# RECORDS SUPPLIED
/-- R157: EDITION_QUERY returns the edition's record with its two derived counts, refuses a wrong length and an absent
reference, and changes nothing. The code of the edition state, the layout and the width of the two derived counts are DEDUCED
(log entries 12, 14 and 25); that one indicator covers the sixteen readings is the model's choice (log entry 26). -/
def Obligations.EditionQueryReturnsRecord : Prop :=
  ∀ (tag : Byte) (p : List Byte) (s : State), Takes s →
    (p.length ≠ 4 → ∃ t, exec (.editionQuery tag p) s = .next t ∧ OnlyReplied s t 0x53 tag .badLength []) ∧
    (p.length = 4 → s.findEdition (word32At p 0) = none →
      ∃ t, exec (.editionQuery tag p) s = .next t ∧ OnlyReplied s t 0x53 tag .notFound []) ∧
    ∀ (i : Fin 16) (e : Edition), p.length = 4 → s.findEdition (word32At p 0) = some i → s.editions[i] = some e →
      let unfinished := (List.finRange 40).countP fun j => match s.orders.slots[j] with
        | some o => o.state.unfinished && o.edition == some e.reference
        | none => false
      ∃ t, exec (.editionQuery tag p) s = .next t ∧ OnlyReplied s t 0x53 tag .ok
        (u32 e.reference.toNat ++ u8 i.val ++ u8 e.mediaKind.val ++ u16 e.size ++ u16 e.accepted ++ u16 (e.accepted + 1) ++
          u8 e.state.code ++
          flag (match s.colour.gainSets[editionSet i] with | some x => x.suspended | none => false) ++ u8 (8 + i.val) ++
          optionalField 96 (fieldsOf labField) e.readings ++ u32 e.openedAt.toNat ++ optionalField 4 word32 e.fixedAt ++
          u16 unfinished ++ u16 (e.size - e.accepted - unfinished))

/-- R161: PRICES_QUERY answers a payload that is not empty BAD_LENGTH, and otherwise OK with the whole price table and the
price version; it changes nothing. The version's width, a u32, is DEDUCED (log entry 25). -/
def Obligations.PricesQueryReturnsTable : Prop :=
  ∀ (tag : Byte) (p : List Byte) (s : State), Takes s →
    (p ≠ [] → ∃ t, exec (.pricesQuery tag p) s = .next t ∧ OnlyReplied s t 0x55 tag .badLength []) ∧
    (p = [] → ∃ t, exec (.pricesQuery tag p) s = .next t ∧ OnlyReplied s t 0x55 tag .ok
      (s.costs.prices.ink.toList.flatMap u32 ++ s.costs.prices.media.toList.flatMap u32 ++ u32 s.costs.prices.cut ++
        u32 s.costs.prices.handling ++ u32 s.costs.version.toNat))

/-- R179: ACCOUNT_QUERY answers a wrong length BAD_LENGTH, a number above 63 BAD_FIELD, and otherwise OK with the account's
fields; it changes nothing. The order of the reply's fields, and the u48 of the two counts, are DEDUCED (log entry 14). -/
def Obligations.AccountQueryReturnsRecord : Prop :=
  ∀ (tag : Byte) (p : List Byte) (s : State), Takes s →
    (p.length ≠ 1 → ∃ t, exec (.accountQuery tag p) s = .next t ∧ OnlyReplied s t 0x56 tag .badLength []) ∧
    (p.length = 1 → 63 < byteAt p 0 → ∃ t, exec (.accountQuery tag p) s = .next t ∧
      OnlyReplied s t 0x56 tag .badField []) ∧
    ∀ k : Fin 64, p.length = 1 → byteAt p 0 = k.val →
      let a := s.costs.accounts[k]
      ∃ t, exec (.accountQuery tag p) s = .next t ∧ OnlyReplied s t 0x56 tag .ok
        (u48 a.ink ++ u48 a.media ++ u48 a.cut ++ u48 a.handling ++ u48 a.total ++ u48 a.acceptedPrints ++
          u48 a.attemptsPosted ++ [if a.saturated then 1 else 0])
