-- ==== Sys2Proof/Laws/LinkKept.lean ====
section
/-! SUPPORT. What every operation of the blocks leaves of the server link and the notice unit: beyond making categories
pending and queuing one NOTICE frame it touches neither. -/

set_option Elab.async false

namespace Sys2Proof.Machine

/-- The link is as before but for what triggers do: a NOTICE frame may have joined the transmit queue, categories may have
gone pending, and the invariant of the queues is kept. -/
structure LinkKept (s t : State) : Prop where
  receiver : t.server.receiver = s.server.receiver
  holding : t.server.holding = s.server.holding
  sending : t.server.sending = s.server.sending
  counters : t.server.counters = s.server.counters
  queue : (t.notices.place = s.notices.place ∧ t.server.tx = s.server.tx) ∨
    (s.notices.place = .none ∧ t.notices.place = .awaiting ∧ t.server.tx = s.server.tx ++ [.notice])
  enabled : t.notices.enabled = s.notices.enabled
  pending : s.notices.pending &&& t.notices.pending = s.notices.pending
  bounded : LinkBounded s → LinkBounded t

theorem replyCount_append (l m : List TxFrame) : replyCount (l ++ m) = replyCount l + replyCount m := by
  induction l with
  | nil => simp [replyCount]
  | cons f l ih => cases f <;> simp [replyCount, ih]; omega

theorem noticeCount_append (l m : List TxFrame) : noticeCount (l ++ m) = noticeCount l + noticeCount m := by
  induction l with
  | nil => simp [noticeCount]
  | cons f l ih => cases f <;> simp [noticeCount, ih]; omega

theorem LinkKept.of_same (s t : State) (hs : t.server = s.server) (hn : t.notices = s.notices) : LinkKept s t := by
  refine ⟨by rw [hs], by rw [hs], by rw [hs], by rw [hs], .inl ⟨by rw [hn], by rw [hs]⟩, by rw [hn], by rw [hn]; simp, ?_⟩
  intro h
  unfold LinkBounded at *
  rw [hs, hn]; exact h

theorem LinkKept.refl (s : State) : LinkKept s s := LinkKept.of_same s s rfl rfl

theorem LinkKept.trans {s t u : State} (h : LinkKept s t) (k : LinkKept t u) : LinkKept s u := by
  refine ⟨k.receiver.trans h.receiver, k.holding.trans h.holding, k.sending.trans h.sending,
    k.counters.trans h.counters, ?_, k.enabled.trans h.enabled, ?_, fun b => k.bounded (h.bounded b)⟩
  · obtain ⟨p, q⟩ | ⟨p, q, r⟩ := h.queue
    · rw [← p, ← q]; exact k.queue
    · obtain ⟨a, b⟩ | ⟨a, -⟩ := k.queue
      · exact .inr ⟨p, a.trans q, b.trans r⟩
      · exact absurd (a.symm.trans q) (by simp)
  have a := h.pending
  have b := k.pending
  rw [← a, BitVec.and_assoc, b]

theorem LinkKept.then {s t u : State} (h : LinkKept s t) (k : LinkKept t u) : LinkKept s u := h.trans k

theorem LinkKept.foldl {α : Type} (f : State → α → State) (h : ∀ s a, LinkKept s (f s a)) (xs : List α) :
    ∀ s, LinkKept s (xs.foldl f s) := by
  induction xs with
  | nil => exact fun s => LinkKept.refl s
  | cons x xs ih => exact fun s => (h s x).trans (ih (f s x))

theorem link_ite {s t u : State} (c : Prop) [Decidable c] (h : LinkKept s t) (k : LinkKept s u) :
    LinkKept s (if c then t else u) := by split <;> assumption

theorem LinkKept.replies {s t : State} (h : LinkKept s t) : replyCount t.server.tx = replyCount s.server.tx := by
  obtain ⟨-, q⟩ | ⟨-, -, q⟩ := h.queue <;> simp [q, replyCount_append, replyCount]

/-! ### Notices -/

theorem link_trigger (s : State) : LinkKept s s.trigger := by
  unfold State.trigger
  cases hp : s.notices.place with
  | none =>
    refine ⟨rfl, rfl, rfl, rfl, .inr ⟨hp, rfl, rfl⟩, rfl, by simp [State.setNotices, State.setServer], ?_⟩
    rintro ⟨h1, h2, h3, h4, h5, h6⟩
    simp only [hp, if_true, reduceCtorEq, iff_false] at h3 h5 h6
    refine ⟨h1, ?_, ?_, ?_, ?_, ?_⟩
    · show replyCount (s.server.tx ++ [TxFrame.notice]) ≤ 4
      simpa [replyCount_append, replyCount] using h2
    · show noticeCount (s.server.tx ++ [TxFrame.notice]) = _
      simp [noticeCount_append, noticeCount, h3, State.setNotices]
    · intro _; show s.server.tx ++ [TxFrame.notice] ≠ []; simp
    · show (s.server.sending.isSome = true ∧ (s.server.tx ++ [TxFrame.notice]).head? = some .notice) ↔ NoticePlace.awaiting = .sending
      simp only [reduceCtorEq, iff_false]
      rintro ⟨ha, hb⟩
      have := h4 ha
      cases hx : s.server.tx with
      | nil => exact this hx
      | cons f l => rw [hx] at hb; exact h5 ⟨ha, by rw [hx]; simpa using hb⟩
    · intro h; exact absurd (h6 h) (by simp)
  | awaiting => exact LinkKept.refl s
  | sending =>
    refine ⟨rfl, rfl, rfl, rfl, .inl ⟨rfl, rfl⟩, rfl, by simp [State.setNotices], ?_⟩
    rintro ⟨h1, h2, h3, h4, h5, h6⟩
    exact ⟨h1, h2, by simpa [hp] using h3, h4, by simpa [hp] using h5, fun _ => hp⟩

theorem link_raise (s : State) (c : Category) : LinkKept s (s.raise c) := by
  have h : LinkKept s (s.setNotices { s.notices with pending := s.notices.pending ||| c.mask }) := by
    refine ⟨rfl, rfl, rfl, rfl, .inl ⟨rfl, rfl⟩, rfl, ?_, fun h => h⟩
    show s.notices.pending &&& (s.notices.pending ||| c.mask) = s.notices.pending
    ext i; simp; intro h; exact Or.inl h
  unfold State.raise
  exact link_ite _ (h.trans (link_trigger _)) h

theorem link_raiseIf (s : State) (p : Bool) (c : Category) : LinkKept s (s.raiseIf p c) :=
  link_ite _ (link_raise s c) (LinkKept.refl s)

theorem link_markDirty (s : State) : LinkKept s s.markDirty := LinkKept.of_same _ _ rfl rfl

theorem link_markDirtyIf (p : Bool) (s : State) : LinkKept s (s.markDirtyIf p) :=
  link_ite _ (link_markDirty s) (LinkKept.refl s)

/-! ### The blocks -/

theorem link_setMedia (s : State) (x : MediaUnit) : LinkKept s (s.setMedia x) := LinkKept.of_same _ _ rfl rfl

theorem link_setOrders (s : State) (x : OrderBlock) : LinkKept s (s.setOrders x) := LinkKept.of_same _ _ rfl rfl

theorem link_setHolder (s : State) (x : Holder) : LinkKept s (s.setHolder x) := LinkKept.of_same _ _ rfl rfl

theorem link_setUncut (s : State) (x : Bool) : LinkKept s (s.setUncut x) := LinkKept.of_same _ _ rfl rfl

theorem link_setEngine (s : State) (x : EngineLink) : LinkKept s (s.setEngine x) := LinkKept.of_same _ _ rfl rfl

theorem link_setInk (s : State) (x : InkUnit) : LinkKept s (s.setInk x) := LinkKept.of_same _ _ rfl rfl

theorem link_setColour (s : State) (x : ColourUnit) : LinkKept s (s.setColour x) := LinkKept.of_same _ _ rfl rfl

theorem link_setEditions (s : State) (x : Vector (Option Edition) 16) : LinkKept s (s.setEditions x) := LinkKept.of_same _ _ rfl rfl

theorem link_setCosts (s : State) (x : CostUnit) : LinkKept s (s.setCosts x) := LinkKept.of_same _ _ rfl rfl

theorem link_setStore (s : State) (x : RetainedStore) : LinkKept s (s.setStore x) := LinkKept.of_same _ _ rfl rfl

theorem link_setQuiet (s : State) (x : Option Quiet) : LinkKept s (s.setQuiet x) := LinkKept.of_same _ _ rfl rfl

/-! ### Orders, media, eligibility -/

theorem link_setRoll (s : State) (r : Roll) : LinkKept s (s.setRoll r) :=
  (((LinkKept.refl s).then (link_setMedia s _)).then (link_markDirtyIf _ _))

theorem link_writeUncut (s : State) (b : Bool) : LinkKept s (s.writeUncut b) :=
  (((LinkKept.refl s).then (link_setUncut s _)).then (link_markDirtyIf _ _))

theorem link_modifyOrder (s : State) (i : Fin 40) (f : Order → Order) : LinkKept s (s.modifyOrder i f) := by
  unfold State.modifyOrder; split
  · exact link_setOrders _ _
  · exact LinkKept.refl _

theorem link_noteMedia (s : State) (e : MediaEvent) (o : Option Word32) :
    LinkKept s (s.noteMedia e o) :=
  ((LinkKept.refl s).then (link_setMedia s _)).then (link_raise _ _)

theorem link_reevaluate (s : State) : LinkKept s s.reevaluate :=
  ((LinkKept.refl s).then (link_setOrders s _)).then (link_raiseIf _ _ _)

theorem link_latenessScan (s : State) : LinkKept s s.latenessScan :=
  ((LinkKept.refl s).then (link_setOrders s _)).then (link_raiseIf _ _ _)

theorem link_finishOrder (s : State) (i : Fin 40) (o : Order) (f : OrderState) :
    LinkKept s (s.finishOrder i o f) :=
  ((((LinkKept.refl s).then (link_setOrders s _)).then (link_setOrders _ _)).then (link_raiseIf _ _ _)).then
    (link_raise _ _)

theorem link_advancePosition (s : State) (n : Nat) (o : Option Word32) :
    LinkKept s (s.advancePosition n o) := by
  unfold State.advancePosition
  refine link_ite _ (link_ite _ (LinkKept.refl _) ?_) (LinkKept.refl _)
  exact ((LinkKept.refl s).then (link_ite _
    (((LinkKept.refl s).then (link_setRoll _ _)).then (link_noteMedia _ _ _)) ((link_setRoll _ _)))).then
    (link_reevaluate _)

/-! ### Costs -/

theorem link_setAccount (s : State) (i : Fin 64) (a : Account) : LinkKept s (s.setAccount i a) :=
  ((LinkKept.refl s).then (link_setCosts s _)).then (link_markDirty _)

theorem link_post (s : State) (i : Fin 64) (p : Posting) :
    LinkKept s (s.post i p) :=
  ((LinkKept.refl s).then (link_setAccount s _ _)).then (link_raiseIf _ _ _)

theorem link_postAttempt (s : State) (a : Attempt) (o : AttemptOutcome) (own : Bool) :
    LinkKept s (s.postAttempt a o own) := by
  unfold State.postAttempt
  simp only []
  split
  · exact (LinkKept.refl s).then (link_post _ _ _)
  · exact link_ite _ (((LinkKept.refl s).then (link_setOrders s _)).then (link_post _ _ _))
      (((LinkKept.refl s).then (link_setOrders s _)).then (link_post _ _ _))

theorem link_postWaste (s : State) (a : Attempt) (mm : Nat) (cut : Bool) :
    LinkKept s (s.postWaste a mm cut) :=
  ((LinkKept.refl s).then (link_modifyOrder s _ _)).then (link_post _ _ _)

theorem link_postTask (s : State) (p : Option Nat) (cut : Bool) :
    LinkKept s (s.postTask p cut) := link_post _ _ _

# REQUIREMENT
Write down, word for word, the lines above from the one containing "pending and queuing" through the one containing "q, b.trans r⟩", both ends included.

# ANSWER FOR THE TASK
pending and queuing one NOTICE frame it touches neither. -/

set_option Elab.async false

namespace Sys2Proof.Machine

/-- The link is as before but for what triggers do: a NOTICE frame may have joined the transmit queue, categories may have
gone pending, and the invariant of the queues is kept. -/
structure LinkKept (s t : State) : Prop where
  receiver : t.server.receiver = s.server.receiver
  holding : t.server.holding = s.server.holding
  sending : t.server.sending = s.server.sending
  counters : t.server.counters = s.server.counters
  queue : (t.notices.place = s.notices.place ∧ t.server.tx = s.server.tx) ∨
    (s.notices.place = .none ∧ t.notices.place = .awaiting ∧ t.server.tx = s.server.tx ++ [.notice])
  enabled : t.notices.enabled = s.notices.enabled
  pending : s.notices.pending &&& t.notices.pending = s.notices.pending
  bounded : LinkBounded s → LinkBounded t

theorem replyCount_append (l m : List TxFrame) : replyCount (l ++ m) = replyCount l + replyCount m := by
  induction l with
  | nil => simp [replyCount]
  | cons f l ih => cases f <;> simp [replyCount, ih]; omega

theorem noticeCount_append (l m : List TxFrame) : noticeCount (l ++ m) = noticeCount l + noticeCount m := by
  induction l with
  | nil => simp [noticeCount]
  | cons f l ih => cases f <;> simp [noticeCount, ih]; omega

theorem LinkKept.of_same (s t : State) (hs : t.server = s.server) (hn : t.notices = s.notices) : LinkKept s t := by
  refine ⟨by rw [hs], by rw [hs], by rw [hs], by rw [hs], .inl ⟨by rw [hn], by rw [hs]⟩, by rw [hn], by rw [hn]; simp, ?_⟩
  intro h
  unfold LinkBounded at *
  rw [hs, hn]; exact h

theorem LinkKept.refl (s : State) : LinkKept s s := LinkKept.of_same s s rfl rfl

theorem LinkKept.trans {s t u : State} (h : LinkKept s t) (k : LinkKept t u) : LinkKept s u := by
  refine ⟨k.receiver.trans h.receiver, k.holding.trans h.holding, k.sending.trans h.sending,
    k.counters.trans h.counters, ?_, k.enabled.trans h.enabled, ?_, fun b => k.bounded (h.bounded b)⟩
  · obtain ⟨p, q⟩ | ⟨p, q, r⟩ := h.queue
    · rw [← p, ← q]; exact k.queue
    · obtain ⟨a, b⟩ | ⟨a, -⟩ := k.queue
      · exact .inr ⟨p, a.trans q, b.trans r⟩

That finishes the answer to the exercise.